Pantanal Linhas Aéreas fleet
| Aircraft | Total | Years of operation | Notes |
|---|---|---|---|
| Embraer EMB 110 Bandeirante | 3 | 1993–1997 | Two leased from TAM Linhas Aéreas |
| Embraer EMB 120 Brasilia | 4 | 1993–1997 |  |
| Beechcraft 1900C | 1 | 1993–1994 |  |
| ATR 42-300 | 14 | 1993–2011 | One written off as flight 4763 |
| Airbus A319-100 | 2 | 2010–2013 | Leased from TAM Linhas Aéreas |
| Airbus A320-200 | 1 | 2010–2013 | Leased from TAM Linhas Aéreas |

== Airline affinity program ==
Between 2009 and 2013, Pantanal was part of TAM Fidelidade, the affinity program of TAM Linhas Aéreas.

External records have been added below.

-- ==== Sys2Proof/Certificates/Slice0/Obligations.lean ====
section
/-! DEFINITION. The statements about the model that are to be proved: how a step finds its instruction, encodings, the
invariant of a run, traps, and for every instruction what it does where it completes. -/

open Sys2Proof Sys2Proof.Machine

/-! ## Steps, fetching, decoding -/

/-- R26, R39, R77, R355, R358, R370. What stands at the pc of the sequencer whose turn it is, decoded, is what the step
executes: with the agenda empty at `cur`, or at the agenda's first turn. An instruction that would read a register with an
uncorrectable error takes cause 0x32 in its place; that this test comes before every other one of the instruction, and which of the
registers is named, is the model's choice (assumption log 108). At C's boundary in task mode with an asynchronous fault pending, that fault
is taken after the instruction has been tried, unless it trapped precisely. -/
def Obligations.StepRunsDecoded : Prop :=
  ∀ (s : State) (w : W32) (r : Row) (ws : List W32) (i : Instr),
    Issues s → s.flagged = false →
    s.fetchSection.fetch s.pc.toNat = .ok w → decodeRow s.stream w = .ok r →
    s.fetchSection.fetchSteps r.steps (s.pc.toNat + 4) = .ok ws → r.instr w ws = .ok i →
    (r.monitorOnly = true → s.taskMode = false) →
    let boundary := s.stream = .c ∧ s.taskMode = true ∧ s.me.pending ≠ []
    (s.badRead i = none → ¬boundary →
      (s.agenda = [] → step s = exec i s.turn) ∧
      ∀ rest, step { s with agenda := .issue s.here s.stream :: rest } = exec i { s.turn with agenda := rest }) ∧
    (s.agenda = [] → ∀ c, s.badRead i = some c →
      step s = .next (s.turn.takeTrap s.here s.stream 0x32 (BitVec.ofNat 64 c))) ∧
    (s.agenda = [] → s.badRead i = none → boundary → ∀ u, exec i s.turn = .next u →
      step s = if u.trapped s.here then .next u else exec (.asyncFaultTake s.here) s.turn)

/-- The agenda's other turns: an event is executed, a queue's next packet, a Treadle run's next word; a tick lets a cycle
pass, in which the candidates age (R312), unless a limited wait is over, whose sequencer then acts first (R182); a fetch ahead
leaves a health record where it faults and nothing else (R20, R359); a row of a move or a matrix command runs (R203, R285);
a lookaside table takes up or drops a translation (R213). The event of a pending fault is C's turn, at whose boundary it is taken
(R358). That an agenda stands for the order in which agents act is the model's (assumption log 4), so are the turn of a tick that
gives way to a limited wait (assumption log 90) and the turns of the lookaside tables (assumption log 22). -/
def Obligations.StepRunsEvents : Prop :=
  ∀ (s : State) (rest : List Turn),
    let s1 : State := { s with agenda := rest }
    let creel : State := s1.through .walker
    let turn (t : Turn) : Result := step { s with agenda := t :: rest }
    (∀ i, isEvent i = true →
      (∀ n, i = .asyncFaultTake n → (s.shuttle n).pending = [] ∨ (s.shuttle n).mon = true) →
      turn (.event i) = exec i (s1.through (eventVia i))) ∧
    (∀ n, (s.shuttle n).pending ≠ [] → (s.shuttle n).mon = false → turn (.event (.asyncFaultTake n)) = turn (.issue n .c)) ∧
    (∀ i, isEvent i = false → turn (.event i) = .fault .notAnEvent) ∧
    (s.limitDue = none → turn .tick = .next s1.passCycle ∧ s1.passCycle.cycle = s.cycle + 1) ∧
    (∀ p, s.limitDue = some p → turn .tick = step { s with agenda := .issue p.1 p.2 :: .tick :: rest }) ∧
    (∀ q x p i, creel.queueOf q = some x → creel.peek x = .packet p → packetInstr q p = some i →
      turn (.creel q) = exec i creel) ∧
    (∀ q r i, (s.runs.find? fun r => r.q = q) = some r → r.budget ≠ 0 →
      decodeTreadle (r.words.getD r.pc 0) = some i → turn (.treadle q) = exec i { creel with curQ := q }) ∧
    (∀ n st off, turn (.fetchAhead n st off) = .next (s1.fetchAhead n st off)) ∧
    (∀ o va, turn (.rltFill o va) = .next (s1.fillRlt o va)) ∧
    (∀ o ix, turn (.rltDrop o ix) = .next (s1.dropRlt o ix)) ∧
    (∀ n id, turn (.matrixRow n id) = .next (s1.matrixRow n id)) ∧
    (∀ n id, turn (.moveRow n id) = .next ((s1.through (.engine n)).moveRow n id))

/-- R20, R23, R39. A word that cannot be fetched, does not decode, or is of another stream takes its trap: cause 0x06 beyond
the section, 0x07 at an uncorrectable error, each with the offset in eval; 0x01 and 0x02 with the word in eval. A command only
the monitor may issue takes 0x03 in task mode, whatever stands where its step words do (R40). A word read from the loop buffer
of an L, X or S loop meets no error (R88). Of step words that fail the first in address order is reported, which is the model's
choice (assumption log 95). -/
def Obligations.FetchTraps : Prop :=
  ∀ s : State, s.agenda = [] → Issues s → s.flagged = false →
    let sec := s.fetchSection
    let traps (cause : BitVec 8) (eval : W64) : Prop := step s = .next (s.turn.takeTrap s.here s.stream cause eval)
    (s.stream ≠ .c → s.mySeq.loops.replays s.pc = true → ∀ off, sec.fetch off ≠ .error 0x07) ∧
    (sec.words.length ≤ s.pc.toNat / 4 → traps 0x06 (s.pc.setWidth 64)) ∧
    (s.pc.toNat / 4 < sec.words.length → sec.bad.contains (s.pc.toNat / 4) = true → traps 0x07 (s.pc.setWidth 64)) ∧
    (∀ w, sec.fetch s.pc.toNat = .ok w →
      (decodeRow s.stream w = .error .illegal → traps 0x01 (w.setWidth 64)) ∧
      (decodeRow s.stream w = .error .wrongStream → traps 0x02 (w.setWidth 64)) ∧
      ∀ r, decodeRow s.stream w = .ok r →
        (r.monitorOnly = true → s.taskMode = true → traps 0x03 (w.setWidth 64)) ∧
        (r.monitorOnly = false ∨ s.taskMode = false → ∀ e, sec.fetchSteps r.steps (s.pc.toNat + 4) = .error e →
          traps e.1 (BitVec.ofNat 64 e.2)))

/-- Some words written out from the encoding tables decode to what they stand for; the words of all zeros and of all ones are
illegal in every stream (R39). -/
def Obligations.DecodeWords : Prop :=
  decode .c 0x00632020#32 [] = .ok (.add 3 3 4) ∧
  decode .c 0x0C200064#32 [] = .ok (.addi 1 0 100) ∧
  decode .c 0x33FFFFFE#32 [] = .ok (.jmp (-2)) ∧
  decode .x 0x64611118#32 [] = .ok (.vfma 0 3 1 2 1 8) ∧
  decode .l 0xD044C008#32 [] = .ok (.tmov false 2 1 2 false false 0 8) ∧
  decode .c 0xF4000A50#32 [] = .ok (.fence 0 5) ∧
  ∀ (st : Stream) (ws : List W32),
    decode st 0#32 ws = .error .illegal ∧ decode st 0xFFFFFFFF#32 ws = .error .illegal

/-- R26 to R40. Encoding loses nothing: the words of a well-formed instruction of the sequencers decode, in some stream, to
that instruction, and in no stream to another. -/
def Obligations.EncodeDecode : Prop :=
  ∀ (i : Instr) (w : W32) (ws : List W32), encode i = w :: ws → i.ofTreadle = false → i.wf = true →
    (∃ st, decode st w ws = .ok i) ∧ ∀ st j, decode st w ws = .ok j → j = i

/-- R324. The same of the Treadle's words. -/
def Obligations.EncodeDecodeTreadle : Prop :=
  ∀ (i : Instr) (w : W32) (ws : List W32), encode i = w :: ws → i.ofTreadle = true → decodeTreadle w = some i

/-! ## Memory and the invariant of a run -/

/-- R3, R16. Bytes written are the bytes read, every other byte reads as before, and the canonical form is kept; memories in
that form that read alike are equal. -/
def Obligations.MemoryStore : Prop :=
  ∀ (m : List Host.Cell) (a : Nat) (bs : List Byte), Memory.wf m = true →
    Memory.wf (memStore m a bs) = true ∧ memBytes (memStore m a bs) a bs.length = bs ∧
    (∀ b, b < a ∨ a + bs.length ≤ b → memByte (memStore m a bs) b = memByte m b) ∧
    ∀ n : List Host.Cell, Memory.wf n = true → (∀ a, memByte m a = memByte n a) → m = n

/-- Every step keeps the invariant: from any state with memory in canonical form, whatever acts. -/
def Obligations.StepKeepsOk : Prop := ∀ s t : State, s.Ok → step s = .next t → t.Ok

/-- Whatever acts, a step answers a next state, or stops at a turn of the agenda that names no event: no instruction is
refused. -/
def Obligations.StepIsSafe : Prop := ∀ s : State, Safe (step s)

/-- R22. Reset leaves every control sequencer in monitor mode at pc 0, and the invariant of a run true. -/
def Obligations.ResetState : Prop :=
  State.Ok State.reset ∧ ∀ n : ShNo, (State.reset.shuttle n).mon = true ∧ (State.reset.shuttle n).c.pc = 0

/-! ## Registers -/

/-- R11, R52. s0 reads as zero and a write to it is discarded; any other register holds what was written, and the others what
they held. -/
def Obligations.ScalarRegisters : Prop :=
  ∀ (s : State) (d r : RegNo) (v : W64),
    s.sreg 0 = 0 ∧ s.setSreg 0 v = s ∧ (s.setSreg d v).sreg r = if r = d ∧ d ≠ 0 then v else s.sreg r

/-! ## Traps (R24, R25, R354 to R357) -/

/-- R24, R351. A trap in task mode whose route is the monitor: epc, ecause, eval, eaux and esst are written, C goes to monitor
mode at tvec with its low bits cleared, and nothing else of its registers changes: the scalar registers, lnk, bor, the loop units,
the flags, the other special registers, and what the engines and streams work on all stay. A trap in monitor mode halts C and goes
beyond the monitor with HALT; one whose route is the application cores or the firmware freezes the shuttle; neither writes
epc, ecause, eval or esst. No other shuttle changes. -/
def Obligations.TrapEntry : Prop :=
  ∀ (s : State) (n : ShNo) (cause : BitVec 8) (eval eaux : W64) (epc : W32),
    let x := s.shuttle n
    let t := s.deliverTrap n cause eval eaux epc
    let y := t.shuttle n
    t.mem = s.mem ∧ t.full = s.full ∧ t.dev = s.dev ∧ t.tasks = s.tasks ∧ t.mats = s.mats ∧ t.moves = s.moves ∧
    t.rangeJobs = s.rangeJobs ∧ t.colls = s.colls ∧ t.msgs = s.msgs ∧ (∀ m, m ≠ n → t.shuttle m = s.shuttle m) ∧
    y.sregs = x.sregs ∧ y.vregs = x.vregs ∧ y.aL = x.aL ∧ y.aS = x.aS ∧ y.lnk = x.lnk ∧ y.bor = x.bor ∧ y.tvec = x.tvec ∧
    y.mscratch = x.mscratch ∧ y.shp = x.shp ∧ y.ftix = x.ftix ∧ y.gsel = x.gsel ∧ y.rwin = x.rwin ∧ y.dbgc = x.dbgc ∧
    y.dpr = x.dpr ∧ y.tts = x.tts ∧ y.dseg = x.dseg ∧ y.sgnt = x.sgnt ∧ y.bgnt = x.bgnt ∧ y.masks = x.masks ∧
    y.tiles = x.tiles ∧ y.fmt = x.fmt ∧ y.cc = x.cc ∧ y.sems = x.sems ∧ y.bsw = x.bsw ∧
    (∀ st, (y.seq st).loops = (x.seq st).loops ∧ (y.seq st).dtb = (x.seq st).dtb ∧ (y.seq st).dtp = (x.seq st).dtp) ∧
    (∀ st, st ≠ .c → (y.seq st).status = (x.seq st).status ∧ (y.seq st).pc = (x.seq st).pc ∧ (y.seq st).run = (x.seq st).run) ∧
    (∀ b : Nat, b ≠ 15 → y.c.status.getLsbD b = x.c.status.getLsbD b) ∧
    (x.mon = false → s.route cause = .monitor →
      y.epc = epc ∧ y.ecause = cause.setWidth 64 ∧ y.eval = eval ∧ y.eaux = eaux ∧ y.esst = 0 ∧ y.mon = true ∧
      y.c.pc = x.tvec &&& ~~~3#32 ∧ y.frozen = x.frozen) ∧
    (x.mon = true ∨ s.route cause ≠ .monitor →
      y.frozen = true ∧
      y.trap = some { cause := cause, eval := eval, eaux := eaux, epc := epc, halt := x.mon,
                      fw := decide (s.route cause = .firmware), record := none } ∧
      (x.mon = true → y.c.run = .halted) ∧
      y.epc = x.epc ∧ y.ecause = x.ecause ∧ y.eval = x.eval ∧ y.esst = x.esst ∧ y.c.pc = x.c.pc)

== Accidents and incidents ==
On July 16, 2007, Pantanal Linhas Aereas Flight 4763, an ATR 42-300, registration PT-MFK, skidded off runway 17R while landing at Sao Paulo-Congonhas Airport, veering to the left onto the grass beside it, destroying a concrete box and a light pole. The cause was determined to be poor weather (rainy conditions on approach) and a lack of grooves imprinted into the runways, resulting in the plane hydroplaning and unable to slow down. Just one day later, TAM Airlines Flight 3054 would crash on the same runway, killing 199 people, in what would be Brazil's worst aviation disaster.